PROPOSED FINDINGS OF FACT AND CONCLUSIONS OF LAW
As supplemented by the above summary and analysis, the undersigned now submits the following formal findings, conclusions and recommendations:
1. The court cannot find as a matter of law that no effectual relief can be granted on this appeal; and
2. The appeal is not moot.
RECOMMENDED DISPOSITION
Based on the above-stated reasons, I recommend that the court deny the Motion to Dismiss. (Docket Item No. 8.)
Notice to Parties
Notice is hereby given to the parties of the provisions of 28 U.S.C § 636(b)(1)(C):
Within ten days after being served with a copy [of this Report and Recommendation], any party may serve and file written objections to such proposed findings and recommendations as provided by rules of court. A judge shall make a de novo determination of those portions of the report or specified proposed findings or recommendations made by the magistrate judge. The judge may also receive further evidence to recommit the matter to the magistrate judge with instructions.

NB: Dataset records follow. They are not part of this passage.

/-! ### What a step can be -/

/-- An event of the port that an edge at its pins can be: a row of a transaction, or a port command (R174, R176). -/
def PortEvent (i : Instr) : Prop :=
  i.code.isSome = true ∨ i = .transactionStart ∨ i = .transactionEnd ∨ i = .transactionDiscard ∨
    (∃ k, i = .unknownCommandCode k) ∨ i = .softResetAction .resultByteEnd ∨ i = .streamRecordCopy

/-- An edge does what the state's own rows do, or moves the port and the pins alone. -/
def EdgeEffect (s t : State) : Prop :=
  (∃ p sck wp, t = { s with port := p, sckHigh := sck, profileWp := wp }) ∨
    ∃ i p sck, PortEvent i ∧ p.softArmed = s.port.softArmed ∧ exec i { s with port := p, sckHigh := sck } = .next t

/-- One row of a decoder: a command that has a code, or a later row. -/
theorem decodeRow_code {p : Prop} [Decidable p] {i j : Instr} {o : Option Instr} (hi : i.code.isSome = true)
    (ho : o = some j → j.code.isSome = true) (h : (if p then some i else o) = some j) : j.code.isSome = true := by
  by_cases hp : p
  · rw [if_pos hp] at h
    exact Option.some.inj h ▸ hi
  · rw [if_neg hp] at h
    exact ho h

/-- A decoded command is a port command. -/
theorem decodeCommand_code {wp : Bool} {bytes : List Byte} {i : Instr} (h : decodeCommand wp bytes = some i) :
    i.code.isSome = true := by
  rcases bytes with _ | ⟨a, _ | ⟨b, _ | ⟨c, _ | ⟨d, _ | ⟨e, l⟩⟩⟩⟩⟩ <;> revert h <;>
    (repeat' refine decodeRow_code rfl ?_) <;> (intro h; cases h)

theorem byteReceived_effect {t : State} (h : s.byteReceived = .next t) :
    (∃ p, t = s.withPort p) ∨ ∃ i, PortEvent i ∧ exec i s = .next t := by
  unfold State.byteReceived at h
  split at h
  · next i hi => exact .inr ⟨i, .inl (decodeCommand_code hi), h⟩
  · split at h
    · exact .inl ⟨s.port, by cases h; rfl⟩
    · next code _ _ =>
      split at h
      · exact .inl ⟨_, by cases h; rfl⟩
      · exact .inr ⟨_, .inr (.inr (.inr (.inr (.inl ⟨code, rfl⟩)))), h⟩

theorem byteBegins_effect {r : Response} {k : Nat} {t : State} (h : s.byteBegins r k = .next t) :
    (∃ p, t = s.withPort p) ∨ ∃ i, PortEvent i ∧ exec i s = .next t := by
  unfold State.byteBegins at h
  split at h
  · exact .inr ⟨_, .inr (.inr (.inr (.inr (.inr (.inl rfl))))), h⟩
  · split at h
    · exact .inl ⟨_, by cases h; rfl⟩
    · split at h
      · exact .inr ⟨_, .inr (.inr (.inr (.inr (.inr (.inr rfl))))), h⟩
      · exact .inl ⟨s.port, by cases h; rfl⟩

/-- What an edge at a pin can do (R174, R175). -/
theorem takeEdge_effect {e : PinEdge} {t : State} (h : s.takeEdge e = .next t) : EdgeEffect s t := by
  cases e <;> simp only [State.takeEdge] at h
  case selectFall => exact .inr ⟨_, s.port, s.sckHigh, .inr (.inl rfl), rfl, h⟩
  case selectRise =>
    split at h
    · exact .inr ⟨_, s.port, s.sckHigh, .inr (.inr (.inr (.inl rfl))), rfl, h⟩
    · exact .inr ⟨_, s.port, s.sckHigh, .inr (.inr (.inl rfl)), rfl, h⟩
  case profileWp w => exact .inl ⟨s.port, s.sckHigh, w, by cases h; rfl⟩
  case sckRise b =>
    split at h
    · exact .inl ⟨s.port, s.sckHigh, s.profileWp, by cases h; rfl⟩
    · unfold State.sckRises at h
      split at h
      · dsimp only at h
        split at h
        · exact .inl ⟨_, true, s.profileWp, by cases h; rfl⟩
        · rcases byteReceived_effect _ h with ⟨p, rfl⟩ | ⟨i, hi, h⟩
          · exact .inl ⟨p, true, s.profileWp, rfl⟩
          · exact .inr ⟨i, s.port.sample b _ _, true, hi, rfl, h⟩
      · exact .inl ⟨s.port, true, s.profileWp, by cases h; rfl⟩
  case sckFall =>
    split at h
    · unfold State.sckFalls at h
      split at h
      · rcases byteBegins_effect _ h with ⟨p, rfl⟩ | ⟨i, hi, h⟩
        · exact .inl ⟨p, false, s.profileWp, rfl⟩
        · exact .inr ⟨i, s.port, false, hi, rfl, h⟩
      · exact .inl ⟨s.port, false, s.profileWp, by cases h; rfl⟩
    · exact .inl ⟨s.port, s.sckHigh, s.profileWp, by cases h; rfl⟩

/-- A step takes the front command, or on an empty queue a due event, or else the edge that waits at the pins, or else one unit
passes (log 1, log 2, log 27). -/
theorem step_cases {s t : State} (h : step s = .next t) :
    (∃ c rest, s.pending = c :: rest ∧ exec c { s with pending := rest } = .next t) ∨
      (s.pending = [] ∧ ∃ e, s.dueEvent = some e ∧ exec e s = .next t) ∨
      (s.pending = [] ∧ s.dueEvent = none ∧
        ∃ e rest, s.edges = e :: rest ∧ State.takeEdge { s with edges := rest } e = .next t) ∨
      (s.pending = [] ∧ s.dueEvent = none ∧ s.edges = [] ∧ t = s.passUnit) := by
  unfold step at h
  split at h
  · next c rest hp => exact .inl ⟨c, rest, hp, h⟩
  · next hp =>
    split at h
    · next e he => exact .inr (.inl ⟨hp, e, he, h⟩)
    · next he =>
      split at h
      · next e rest hw => exact .inr (.inr (.inl ⟨hp, he, e, rest, hw, h⟩))
      · next hw => exact .inr (.inr (.inr ⟨hp, he, hw, by injection h with h; exact h.symm⟩))

/-- A predicate that reads neither the queues nor the port and its pins nor track time is kept by every step when every command
keeps it. -/
theorem step_keeps {P : State → Prop}
    (hq : ∀ s rest edges port sck wp, P s →
      P { s with pending := rest, edges := edges, port := port, sckHigh := sck, profileWp := wp })
    (ht : ∀ s now, P s → P { s with trackTime := now }) (he : ∀ i s t, P s → exec i s = .next t → P t) {s t : State}
    (hs : P s) (h : step s = .next t) : P t := by
  rcases step_cases h with ⟨c, rest, _, h⟩ | ⟨_, e, _, h⟩ | ⟨_, _, e, rest, _, h⟩ | ⟨_, _, _, rfl⟩
  · exact he c _ t (hq s rest s.edges s.port s.sckHigh s.profileWp hs) h
  · exact he e s t hs h
  · rcases takeEdge_effect _ h with ⟨p, sck, wp, rfl⟩ | ⟨i, p, sck, _, _, h⟩
    · exact hq s s.pending rest p sck wp hs
    · exact he i _ t (hq s s.pending rest p sck s.profileWp hs) h
  · unfold State.passUnit
    split
    · exact hs
    · exact ht s _ hs

/-! ### The rise of select -/

/-- What the rise of select can do (R178, R179, R184). -/
theorem selectRise_cases :
    s.selectRise = s ∨ s.selectRise = s.discard ∨ s.selectRise = s.withPort s.port.deselect ∨
      (s.port.softArmed = true ∧ s.selectRise = s.softReset.withPort s.softReset.port.deselect) := by
  unfold State.selectRise
  split
  · exact .inl rfl
  · split
    · exact .inl rfl
    · exact .inr (.inl rfl)
    · exact .inr (.inl rfl)
    · split
      · next h => exact .inr (.inr (.inr ⟨h, rfl⟩))
      · exact .inr (.inr (.inl rfl))

/-! ### The resets -/

@[simp] theorem softReset_lanes : s.softReset.lanes = Vector.replicate 10 Lane.cleared := by
  apply Vector.ext
  intro i h
  simp [State.softReset, State.softResetBlocks, Lane.settingsChange, Lane.cleared]
@[simp] theorem softReset_heat : s.softReset.heat = Heat.cleared := by simp [State.softReset, State.softResetBlocks]
@[simp] theorem softReset_bibIndex : s.softReset.bibIndex = [] := by simp [State.softReset, State.softResetBlocks]
@[simp] theorem softReset_report : s.softReset.report = none := by simp [State.softReset, State.softResetBlocks]
@[simp] theorem softReset_gun : s.softReset.gun = { s.gun with permitOut := false } := by
  simp [State.softReset, State.softResetBlocks]
@[simp] theorem softReset_settings : s.softReset.settings = s.loadedSettings := by
  simp [State.softReset, State.softResetBlocks, State.loadedSettings]
@[simp] theorem softReset_profile : s.softReset.profile = s.loadedProfile := by
  simp [State.softReset, State.softResetBlocks, State.loadedProfile]
@[simp] theorem softReset_link (l : LinkId) :
    s.softReset.link l = (s.link l).settingsChange s.settings s.loadedSettings l := by
  cases l <;> simp [State.softReset, State.softResetBlocks, State.link, State.loadedSettings]
@[simp] theorem softReset_port : s.softReset.port = { s.port with softArmed := false, latch := false } := by
  simp [State.softReset, State.softResetBlocks]

/-! ### The heat's events -/

@[simp] theorem endAttempt_getElem (i : Nat) (h : i < 10) :
    s.endAttempt.lanes[i] = if s.lanes[i].eligible then s.lanes[i].attemptEnded else s.lanes[i] := by
  simp [State.endAttempt]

Failure to file written objections to these proposed findings and recommendations within 10 days could waive appellate review. At the conclusion of the 10-day period, the Clerk is directed to transmit the record in this matter to the Honorable Glen M. Williams, Senior United States District Judge.
The Clerk is directed to send copies of this Report and Recommendation to all counsel of record.